Nick Bostrom at the Future of Humanity Institute Oxford University presented a bold idea in his 2013 paper called “The Simulation Argument“, stating that there is a high probability of us existing in a computer generated world. In the article, he tries to show that at least one of the following three propositions are true:
- All species within the Universe that reached our state of technological advancements go extinct before they reach technological maturity, in other words before they can create simulations of the Universe.
- All species within the Universe that are able to create simulations of the Universe, for some reason or another, decide not to.
- We are more certainly living in a computer simulation.
Now, are you ready for some math? Let’s calculate the probabilities.
Hypothesis: If there is at least one single civilization in the entire Universe that’s technological advanced enough to make video games as complex as the Universe, then you are probably in one.

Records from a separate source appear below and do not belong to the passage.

-- ==== Sys2Proof/Laws/Lane.lean ====
section
/-!
SUPPORT. The symbol code: every symbol's word is read as that symbol at its running disparity, and the words of a list of
symbols as that list.
-/

namespace Sys2Proof.Machine

theorem wordData_dataWord_below (n : Nat) (h : n < 256) :
    ∀ rd, wordData rd (dataWord rd (BitVec.ofNat 8 n)) = some (BitVec.ofNat 8 n) := by
  have key : ∀ m < 256, ∀ rd, wordData rd (dataWord rd (BitVec.ofNat 8 m)) = some (BitVec.ofNat 8 m) := by decide +kernel
  exact key n h

/-- A byte's word is read as that byte. -/
theorem wordData_dataWord (rd : Bool) (b : Byte) : wordData rd (dataWord rd b) = some b := by
  have h := wordData_dataWord_below b.toNat b.isLt rd
  rwa [BitVec.ofNat_toNat, BitVec.setWidth_eq] at h

/-- Whatever control codes are chosen, none is a byte's word, and the three differ. -/
theorem chosenCode_spec (i : Fin 3) (j : Fin 2) (k : Fin 10) (rd : Bool) :
    let w := fun x => if rd then ~~~(chosenCode i j k x) else chosenCode i j k x
    wordData rd (w .idle) = none ∧ wordData rd (w .sof) = none ∧ wordData rd (w .eof) = none ∧
      w .idle ≠ w .sof ∧ w .idle ≠ w .eof ∧ w .sof ≠ w .eof := by
  revert i j k rd
  decide +kernel

/-- Every symbol's word is read as that symbol (10 R183). -/
theorem wordSymbol_symbolWord (rd : Bool) (x : LaneSymbol) : wordSymbol rd (symbolWord rd x) = some x := by
  obtain ⟨h1, h2, h3, h4, h5, h6⟩ := chosenCode_spec Config.idleChoice Config.sofChoice Config.eofChoice rd
  cases x with
  | data b => simp [wordSymbol, symbolWord, wordData_dataWord]
  | idle => simp [wordSymbol, symbolWord, h1]
  | sof => simp [wordSymbol, symbolWord, h2, h4]
  | eof => simp [wordSymbol, symbolWord, h3, h5, h6]

/-- The two comma symbols' words are found by a receiver without alignment, with their disparity (10 R183). -/
theorem wordComma_symbolWord (rd : Bool) (x : LaneSymbol) (h : x = .idle ∨ x = .sof) :
    wordComma (symbolWord rd x) = some (x, rd) := by
  have key : ∀ (i : Fin 3) (j : Fin 2) (k : Fin 10),
      let c := chosenCode i j k
      c .idle ≠ ~~~c .idle ∧ c .sof ≠ ~~~c .sof ∧ c .idle ≠ c .sof ∧ c .idle ≠ ~~~c .sof ∧ ~~~c .idle ≠ c .sof ∧
        ~~~c .idle ≠ ~~~c .sof := by decide +kernel
  obtain ⟨h1, h2, h3, h4, h5, h6⟩ := key Config.idleChoice Config.sofChoice Config.eofChoice
  rcases h with rfl | rfl <;> cases rd <;> simp [wordComma, symbolWord, h1, h2, h3, h4, h5, h6]

@[simp] theorem symbolWords_nil (rd : Bool) : symbolWords rd [] = [] := rfl

@[simp] theorem symbolWords_cons (rd : Bool) (x : LaneSymbol) (xs : List LaneSymbol) :
    symbolWords rd (x :: xs) = symbolWord rd x :: symbolWords (disparityAfter rd (symbolWord rd x)) xs := rfl

@[simp] theorem disparityOver_nil (rd : Bool) : disparityOver rd [] = rd := rfl

@[simp] theorem disparityOver_cons (rd : Bool) (x : LaneSymbol) (xs : List LaneSymbol) :
    disparityOver rd (x :: xs) = disparityOver (disparityAfter rd (symbolWord rd x)) xs := rfl

/-- Two IDLE symbols leave the running disparity as it was, whichever code IDLE has. -/
theorem disparityOver_two_idles (rd : Bool) (xs : List LaneSymbol) :
    disparityOver rd (.idle :: .idle :: xs) = disparityOver rd xs := by
  have key : ∀ (i : Fin 3) (j : Fin 2) (k : Fin 10) (r : Bool),
      let w := fun q : Bool => if q then ~~~(chosenCode i j k .idle) else chosenCode i j k .idle
      disparityAfter (disparityAfter r (w r)) (w (disparityAfter r (w r))) = r := by decide +kernel
  simpa [symbolWord] using
    congrArg (disparityOver · xs) (key Config.idleChoice Config.sofChoice Config.eofChoice rd)

/-- The running disparity of an idle lane is that after all the IDLE symbols it has sent (10 R183). -/
theorem idleDisparity_eq (rd : Bool) : ∀ n, idleDisparity rd n = disparityOver rd (List.replicate n .idle)
  | 0 => rfl
  | 1 => rfl
  | n + 2 => by
    have h := idleDisparity_eq rd n
    rw [List.replicate_succ, List.replicate_succ, disparityOver_two_idles, ← h]
    simp [idleDisparity]

end Sys2Proof.Machine
end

Demonstration: Many computer engineers believe that the video games will be able to create advanced simulations of the reality in the next few decades. Even if that’s not true and these simulations we’ll be made in 500 years from now, it’s still a small period of time compared to the age of the Universe. Considering how many species could be out there, some of them could be from 1000 to 1,000,000 to 1,000,000,000 more advanced technologically than we are right now. How many individual simulations are they creating? If there is life in outer space and they are more technologically advanced than we are, then we are looking at a very large number of Universe simulations. The only probable scenario in which these Universe simulations does not exist is when each civilization in the Universe decides not create such simulations or they just go extinct before they reach that level. If just one single species on one planet in our entire Universe is technologically advanced enough to create these types of virtual realities, chances are you are living in one right now.
The math is simple here.
Let’s say there is just one civilization out there and it has the knowledge of creating such simulations. They will probably make millions of them, just like the video games we are playing today (in 2008 there were around 90 million units of video game sold). So, we have millions and millions of simulations of the Universe, and one single real Universe. What’s the chance of us being in the real one? The answer is simple, close to zero. It is more thank likely that we live in a simulate reality.